In the process of departing the Vanderbilt lecture hall, Baldovin was approached by a young male member of MSA and challenged to recite verses from the Koran. Baldovin departed the building.
Galloway had stated at the outset that this event was being streamed live. That video was recorded by Vanderbilt and available on YouTube. Watch it here.

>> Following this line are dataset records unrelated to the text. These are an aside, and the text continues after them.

/-! `onPwr` -/
@[simp] theorem State.onPwr_regs (g : Pwr → Pwr) : (s.onPwr g).regs = s.regs := rfl
@[simp] theorem State.onPwr_tiles (g : Pwr → Pwr) : (s.onPwr g).tiles = s.tiles := rfl
@[simp] theorem State.onPwr_regions (g : Pwr → Pwr) : (s.onPwr g).regions = s.regions := rfl
@[simp] theorem State.onPwr_links (g : Pwr → Pwr) : (s.onPwr g).links = s.links := rfl
@[simp] theorem State.onPwr_barrs (g : Pwr → Pwr) : (s.onPwr g).barrs = s.barrs := rfl
@[simp] theorem State.onPwr_dies (g : Pwr → Pwr) : (s.onPwr g).dies = s.dies := rfl
@[simp] theorem State.onPwr_pool (g : Pwr → Pwr) : (s.onPwr g).pool = s.pool := rfl
@[simp] theorem State.onPwr_fills (g : Pwr → Pwr) : (s.onPwr g).fills = s.fills := rfl
@[simp] theorem State.onPwr_couplers (g : Pwr → Pwr) : (s.onPwr g).couplers = s.couplers := rfl
@[simp] theorem State.onPwr_bandTap (g : Pwr → Pwr) : (s.onPwr g).bandTap = s.bandTap := rfl
@[simp] theorem State.onPwr_hbm (g : Pwr → Pwr) : (s.onPwr g).hbm = s.hbm := rfl
@[simp] theorem State.onPwr_hbmPoison (g : Pwr → Pwr) : (s.onPwr g).hbmPoison = s.hbmPoison := rfl
@[simp] theorem State.onPwr_undec (g : Pwr → Pwr) : (s.onPwr g).undec = s.undec := rfl
@[simp] theorem State.onPwr_reqNo (g : Pwr → Pwr) : (s.onPwr g).reqNo = s.reqNo := rfl
@[simp] theorem State.onPwr_mreqs (g : Pwr → Pwr) : (s.onPwr g).mreqs = s.mreqs := rfl
@[simp] theorem State.onPwr_mwait (g : Pwr → Pwr) : (s.onPwr g).mwait = s.mwait := rfl
@[simp] theorem State.onPwr_ridHold (g : Pwr → Pwr) : (s.onPwr g).ridHold = s.ridHold := rfl
@[simp] theorem State.onPwr_hrbDone (g : Pwr → Pwr) : (s.onPwr g).hrbDone = s.hrbDone := rfl
@[simp] theorem State.onPwr_kvs (g : Pwr → Pwr) : (s.onPwr g).kvs = s.kvs := rfl
@[simp] theorem State.onPwr_kvUndo (g : Pwr → Pwr) : (s.onPwr g).kvUndo = s.kvUndo := rfl
@[simp] theorem State.onPwr_mout (g : Pwr → Pwr) : (s.onPwr g).mout = s.mout := rfl
@[simp] theorem State.onPwr_inbox (g : Pwr → Pwr) : (s.onPwr g).inbox = s.inbox := rfl
@[simp] theorem State.onPwr_jobs (g : Pwr → Pwr) : (s.onPwr g).jobs = s.jobs := rfl
@[simp] theorem State.onPwr_shgs (g : Pwr → Pwr) : (s.onPwr g).shgs = s.shgs := rfl
@[simp] theorem State.onPwr_stns (g : Pwr → Pwr) : (s.onPwr g).stns = s.stns := rfl
@[simp] theorem State.onPwr_air (g : Pwr → Pwr) : (s.onPwr g).air = s.air := rfl
@[simp] theorem State.onPwr_tide (g : Pwr → Pwr) : (s.onPwr g).tide = s.tide := rfl
@[simp] theorem State.onPwr_notes (g : Pwr → Pwr) : (s.onPwr g).notes = s.notes := rfl
@[simp] theorem State.onPwr_light (g : Pwr → Pwr) : (s.onPwr g).light = s.light := rfl
@[simp] theorem State.onPwr_intake (g : Pwr → Pwr) : (s.onPwr g).intake = s.intake := rfl
@[simp] theorem State.onPwr_smps (g : Pwr → Pwr) : (s.onPwr g).smps = s.smps := rfl
@[simp] theorem State.onPwr_ports (g : Pwr → Pwr) : (s.onPwr g).ports = s.ports := rfl
@[simp] theorem State.onPwr_frys (g : Pwr → Pwr) : (s.onPwr g).frys = s.frys := rfl
@[simp] theorem State.onPwr_fryLast (g : Pwr → Pwr) : (s.onPwr g).fryLast = s.fryLast := rfl
@[simp] theorem State.onPwr_rings (g : Pwr → Pwr) : (s.onPwr g).rings = s.rings := rfl
@[simp] theorem State.onPwr_plans (g : Pwr → Pwr) : (s.onPwr g).plans = s.plans := rfl
@[simp] theorem State.onPwr_calmSince (g : Pwr → Pwr) : (s.onPwr g).calmSince = s.calmSince := rfl
@[simp] theorem State.onPwr_fw (g : Pwr → Pwr) : (s.onPwr g).fw = s.fw := rfl
@[simp] theorem State.onPwr_flt (g : Pwr → Pwr) : (s.onPwr g).flt = s.flt := rfl
@[simp] theorem State.onPwr_fab (g : Pwr → Pwr) : (s.onPwr g).fab = s.fab := rfl
@[simp] theorem State.onPwr_stl (g : Pwr → Pwr) : (s.onPwr g).stl = s.stl := rfl
@[simp] theorem State.onPwr_pwr (g : Pwr → Pwr) : (s.onPwr g).pwr = g s.pwr := rfl
@[simp] theorem State.onPwr_rst (g : Pwr → Pwr) : (s.onPwr g).rst = s.rst := rfl
@[simp] theorem State.onPwr_sec (g : Pwr → Pwr) : (s.onPwr g).sec = s.sec := rfl
@[simp] theorem State.onPwr_twn (g : Pwr → Pwr) : (s.onPwr g).twn = s.twn := rfl
@[simp] theorem State.onPwr_out (g : Pwr → Pwr) : (s.onPwr g).out = s.out := rfl
@[simp] theorem State.onPwr_raised (g : Pwr → Pwr) : (s.onPwr g).raised = s.raised := rfl
@[simp] theorem State.onPwr_free (g : Pwr → Pwr) : (s.onPwr g).free = s.free := rfl
@[simp] theorem State.onPwr_pending (g : Pwr → Pwr) : (s.onPwr g).pending = s.pending := rfl
@[simp] theorem State.onPwr_rd (g : Pwr → Pwr) (h : Fld) (j : Nat) : (s.onPwr g).rd h j = s.rd h j := rfl

/-! `onRst` -/
@[simp] theorem State.onRst_regs (g : Rst → Rst) : (s.onRst g).regs = s.regs := rfl
@[simp] theorem State.onRst_tiles (g : Rst → Rst) : (s.onRst g).tiles = s.tiles := rfl
@[simp] theorem State.onRst_regions (g : Rst → Rst) : (s.onRst g).regions = s.regions := rfl
@[simp] theorem State.onRst_links (g : Rst → Rst) : (s.onRst g).links = s.links := rfl
@[simp] theorem State.onRst_barrs (g : Rst → Rst) : (s.onRst g).barrs = s.barrs := rfl
@[simp] theorem State.onRst_dies (g : Rst → Rst) : (s.onRst g).dies = s.dies := rfl
@[simp] theorem State.onRst_pool (g : Rst → Rst) : (s.onRst g).pool = s.pool := rfl
@[simp] theorem State.onRst_fills (g : Rst → Rst) : (s.onRst g).fills = s.fills := rfl
@[simp] theorem State.onRst_couplers (g : Rst → Rst) : (s.onRst g).couplers = s.couplers := rfl
@[simp] theorem State.onRst_bandTap (g : Rst → Rst) : (s.onRst g).bandTap = s.bandTap := rfl
@[simp] theorem State.onRst_hbm (g : Rst → Rst) : (s.onRst g).hbm = s.hbm := rfl
@[simp] theorem State.onRst_hbmPoison (g : Rst → Rst) : (s.onRst g).hbmPoison = s.hbmPoison := rfl
@[simp] theorem State.onRst_undec (g : Rst → Rst) : (s.onRst g).undec = s.undec := rfl
@[simp] theorem State.onRst_reqNo (g : Rst → Rst) : (s.onRst g).reqNo = s.reqNo := rfl
@[simp] theorem State.onRst_mreqs (g : Rst → Rst) : (s.onRst g).mreqs = s.mreqs := rfl
@[simp] theorem State.onRst_mwait (g : Rst → Rst) : (s.onRst g).mwait = s.mwait := rfl
@[simp] theorem State.onRst_ridHold (g : Rst → Rst) : (s.onRst g).ridHold = s.ridHold := rfl
@[simp] theorem State.onRst_hrbDone (g : Rst → Rst) : (s.onRst g).hrbDone = s.hrbDone := rfl
@[simp] theorem State.onRst_kvs (g : Rst → Rst) : (s.onRst g).kvs = s.kvs := rfl
@[simp] theorem State.onRst_kvUndo (g : Rst → Rst) : (s.onRst g).kvUndo = s.kvUndo := rfl
@[simp] theorem State.onRst_mout (g : Rst → Rst) : (s.onRst g).mout = s.mout := rfl
@[simp] theorem State.onRst_inbox (g : Rst → Rst) : (s.onRst g).inbox = s.inbox := rfl
@[simp] theorem State.onRst_jobs (g : Rst → Rst) : (s.onRst g).jobs = s.jobs := rfl
@[simp] theorem State.onRst_shgs (g : Rst → Rst) : (s.onRst g).shgs = s.shgs := rfl
@[simp] theorem State.onRst_stns (g : Rst → Rst) : (s.onRst g).stns = s.stns := rfl
@[simp] theorem State.onRst_air (g : Rst → Rst) : (s.onRst g).air = s.air := rfl
@[simp] theorem State.onRst_tide (g : Rst → Rst) : (s.onRst g).tide = s.tide := rfl
@[simp] theorem State.onRst_notes (g : Rst → Rst) : (s.onRst g).notes = s.notes := rfl
@[simp] theorem State.onRst_light (g : Rst → Rst) : (s.onRst g).light = s.light := rfl
@[simp] theorem State.onRst_intake (g : Rst → Rst) : (s.onRst g).intake = s.intake := rfl
@[simp] theorem State.onRst_smps (g : Rst → Rst) : (s.onRst g).smps = s.smps := rfl
@[simp] theorem State.onRst_ports (g : Rst → Rst) : (s.onRst g).ports = s.ports := rfl
@[simp] theorem State.onRst_frys (g : Rst → Rst) : (s.onRst g).frys = s.frys := rfl
@[simp] theorem State.onRst_fryLast (g : Rst → Rst) : (s.onRst g).fryLast = s.fryLast := rfl
@[simp] theorem State.onRst_rings (g : Rst → Rst) : (s.onRst g).rings = s.rings := rfl
@[simp] theorem State.onRst_plans (g : Rst → Rst) : (s.onRst g).plans = s.plans := rfl
@[simp] theorem State.onRst_calmSince (g : Rst → Rst) : (s.onRst g).calmSince = s.calmSince := rfl
@[simp] theorem State.onRst_fw (g : Rst → Rst) : (s.onRst g).fw = s.fw := rfl
@[simp] theorem State.onRst_flt (g : Rst → Rst) : (s.onRst g).flt = s.flt := rfl
@[simp] theorem State.onRst_fab (g : Rst → Rst) : (s.onRst g).fab = s.fab := rfl
@[simp] theorem State.onRst_stl (g : Rst → Rst) : (s.onRst g).stl = s.stl := rfl
@[simp] theorem State.onRst_pwr (g : Rst → Rst) : (s.onRst g).pwr = s.pwr := rfl
@[simp] theorem State.onRst_rst (g : Rst → Rst) : (s.onRst g).rst = g s.rst := rfl
@[simp] theorem State.onRst_sec (g : Rst → Rst) : (s.onRst g).sec = s.sec := rfl
@[simp] theorem State.onRst_twn (g : Rst → Rst) : (s.onRst g).twn = s.twn := rfl
@[simp] theorem State.onRst_out (g : Rst → Rst) : (s.onRst g).out = s.out := rfl
@[simp] theorem State.onRst_raised (g : Rst → Rst) : (s.onRst g).raised = s.raised := rfl
@[simp] theorem State.onRst_free (g : Rst → Rst) : (s.onRst g).free = s.free := rfl
@[simp] theorem State.onRst_pending (g : Rst → Rst) : (s.onRst g).pending = s.pending := rfl
@[simp] theorem State.onRst_rd (g : Rst → Rst) (h : Fld) (j : Nat) : (s.onRst g).rd h j = s.rd h j := rfl

/-! `onFlt` -/
@[simp] theorem State.onFlt_regs (g : Flt → Flt) : (s.onFlt g).regs = s.regs := rfl
@[simp] theorem State.onFlt_tiles (g : Flt → Flt) : (s.onFlt g).tiles = s.tiles := rfl
@[simp] theorem State.onFlt_regions (g : Flt → Flt) : (s.onFlt g).regions = s.regions := rfl
@[simp] theorem State.onFlt_links (g : Flt → Flt) : (s.onFlt g).links = s.links := rfl
@[simp] theorem State.onFlt_barrs (g : Flt → Flt) : (s.onFlt g).barrs = s.barrs := rfl
@[simp] theorem State.onFlt_dies (g : Flt → Flt) : (s.onFlt g).dies = s.dies := rfl
@[simp] theorem State.onFlt_pool (g : Flt → Flt) : (s.onFlt g).pool = s.pool := rfl
@[simp] theorem State.onFlt_fills (g : Flt → Flt) : (s.onFlt g).fills = s.fills := rfl
@[simp] theorem State.onFlt_couplers (g : Flt → Flt) : (s.onFlt g).couplers = s.couplers := rfl
@[simp] theorem State.onFlt_bandTap (g : Flt → Flt) : (s.onFlt g).bandTap = s.bandTap := rfl
@[simp] theorem State.onFlt_hbm (g : Flt → Flt) : (s.onFlt g).hbm = s.hbm := rfl
@[simp] theorem State.onFlt_hbmPoison (g : Flt → Flt) : (s.onFlt g).hbmPoison = s.hbmPoison := rfl
@[simp] theorem State.onFlt_undec (g : Flt → Flt) : (s.onFlt g).undec = s.undec := rfl
@[simp] theorem State.onFlt_reqNo (g : Flt → Flt) : (s.onFlt g).reqNo = s.reqNo := rfl
@[simp] theorem State.onFlt_mreqs (g : Flt → Flt) : (s.onFlt g).mreqs = s.mreqs := rfl
@[simp] theorem State.onFlt_mwait (g : Flt → Flt) : (s.onFlt g).mwait = s.mwait := rfl
@[simp] theorem State.onFlt_ridHold (g : Flt → Flt) : (s.onFlt g).ridHold = s.ridHold := rfl
@[simp] theorem State.onFlt_hrbDone (g : Flt → Flt) : (s.onFlt g).hrbDone = s.hrbDone := rfl
@[simp] theorem State.onFlt_kvs (g : Flt → Flt) : (s.onFlt g).kvs = s.kvs := rfl
@[simp] theorem State.onFlt_kvUndo (g : Flt → Flt) : (s.onFlt g).kvUndo = s.kvUndo := rfl
@[simp] theorem State.onFlt_mout (g : Flt → Flt) : (s.onFlt g).mout = s.mout := rfl
@[simp] theorem State.onFlt_inbox (g : Flt → Flt) : (s.onFlt g).inbox = s.inbox := rfl
@[simp] theorem State.onFlt_jobs (g : Flt → Flt) : (s.onFlt g).jobs = s.jobs := rfl
@[simp] theorem State.onFlt_shgs (g : Flt → Flt) : (s.onFlt g).shgs = s.shgs := rfl
@[simp] theorem State.onFlt_stns (g : Flt → Flt) : (s.onFlt g).stns = s.stns := rfl
@[simp] theorem State.onFlt_air (g : Flt → Flt) : (s.onFlt g).air = s.air := rfl
@[simp] theorem State.onFlt_tide (g : Flt → Flt) : (s.onFlt g).tide = s.tide := rfl
@[simp] theorem State.onFlt_notes (g : Flt → Flt) : (s.onFlt g).notes = s.notes := rfl
@[simp] theorem State.onFlt_light (g : Flt → Flt) : (s.onFlt g).light = s.light := rfl
@[simp] theorem State.onFlt_intake (g : Flt → Flt) : (s.onFlt g).intake = s.intake := rfl
@[simp] theorem State.onFlt_smps (g : Flt → Flt) : (s.onFlt g).smps = s.smps := rfl
@[simp] theorem State.onFlt_ports (g : Flt → Flt) : (s.onFlt g).ports = s.ports := rfl
@[simp] theorem State.onFlt_frys (g : Flt → Flt) : (s.onFlt g).frys = s.frys := rfl
@[simp] theorem State.onFlt_fryLast (g : Flt → Flt) : (s.onFlt g).fryLast = s.fryLast := rfl
@[simp] theorem State.onFlt_rings (g : Flt → Flt) : (s.onFlt g).rings = s.rings := rfl
@[simp] theorem State.onFlt_plans (g : Flt → Flt) : (s.onFlt g).plans = s.plans := rfl
@[simp] theorem State.onFlt_calmSince (g : Flt → Flt) : (s.onFlt g).calmSince = s.calmSince := rfl
@[simp] theorem State.onFlt_fw (g : Flt → Flt) : (s.onFlt g).fw = s.fw := rfl
@[simp] theorem State.onFlt_flt (g : Flt → Flt) : (s.onFlt g).flt = g s.flt := rfl
@[simp] theorem State.onFlt_fab (g : Flt → Flt) : (s.onFlt g).fab = s.fab := rfl
@[simp] theorem State.onFlt_stl (g : Flt → Flt) : (s.onFlt g).stl = s.stl := rfl
@[simp] theorem State.onFlt_pwr (g : Flt → Flt) : (s.onFlt g).pwr = s.pwr := rfl
@[simp] theorem State.onFlt_rst (g : Flt → Flt) : (s.onFlt g).rst = s.rst := rfl
@[simp] theorem State.onFlt_sec (g : Flt → Flt) : (s.onFlt g).sec = s.sec := rfl
@[simp] theorem State.onFlt_twn (g : Flt → Flt) : (s.onFlt g).twn = s.twn := rfl
@[simp] theorem State.onFlt_out (g : Flt → Flt) : (s.onFlt g).out = s.out := rfl
@[simp] theorem State.onFlt_raised (g : Flt → Flt) : (s.onFlt g).raised = s.raised := rfl
@[simp] theorem State.onFlt_free (g : Flt → Flt) : (s.onFlt g).free = s.free := rfl
@[simp] theorem State.onFlt_pending (g : Flt → Flt) : (s.onFlt g).pending = s.pending := rfl
@[simp] theorem State.onFlt_rd (g : Flt → Flt) (h : Fld) (j : Nat) : (s.onFlt g).rd h j = s.rd h j := rfl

Villafranca, as a retired FBI Special Agent, appears to be actively engaging with AMAC and CAIR, both Muslim Brotherhood front groups in Houston. This relationship began by her own admission when she was an on-duty FBI agent. This relationship may have been sanctioned at the highest levels of the FBI. Further, by her own admission, the FBI no longer has a relationship with CAIR, and yet she does. This despite CAIR having been designated as one of several unindicted co-conspirators in the federal Dallas Holy Land Foundation Trial of 2008. The Holy Land Foundation was found guilty of funneling milions of dollars from its charity fund to Hamas.
Conclusion
The Houston Texas Joint Terrorism Task Force appeared to ex- FBI Special Agent and co-author Baldovin to have been penetrated and compromised by agents of the Muslim Brotherhood. As we know from our research into the organization of AMAC/ACO, the Tennessee Department of Safety and Homeland Security has been penetrated by local Muslim Brotherhood operatives engaging in training with the Joint Terrorism Task Force. AMAC scheduled an event in Manchester, Tennessee in June 2013, with both US Attorney for Eastern Tennessee, Bill Killian and FBI special agent Kenneth Moore. The latter was exposed as having compromised FBI training by redacting training materials. Retired FBI Agent Villafranca apparently disavows the Muslim Brotherhood threat and in retirement has become a facilitator of outreach to CAIR and other Muslim advocates. There are two more in the projected Series by AMAC at Vanderbilt. False Prophets sent a warning that we can expect more propaganda in the same vein heard on the evening of September 9, 2016.
[1] David J. Baldovin is as retired FBI Special agent. He is self taught & educated on Islamic Doctrine, who has read the Koran, Sira, & Hadith. The co-authors gratefully acknowledge the contributions to this article by a Tennessee based, retired Law Enforcement Intelligence officer.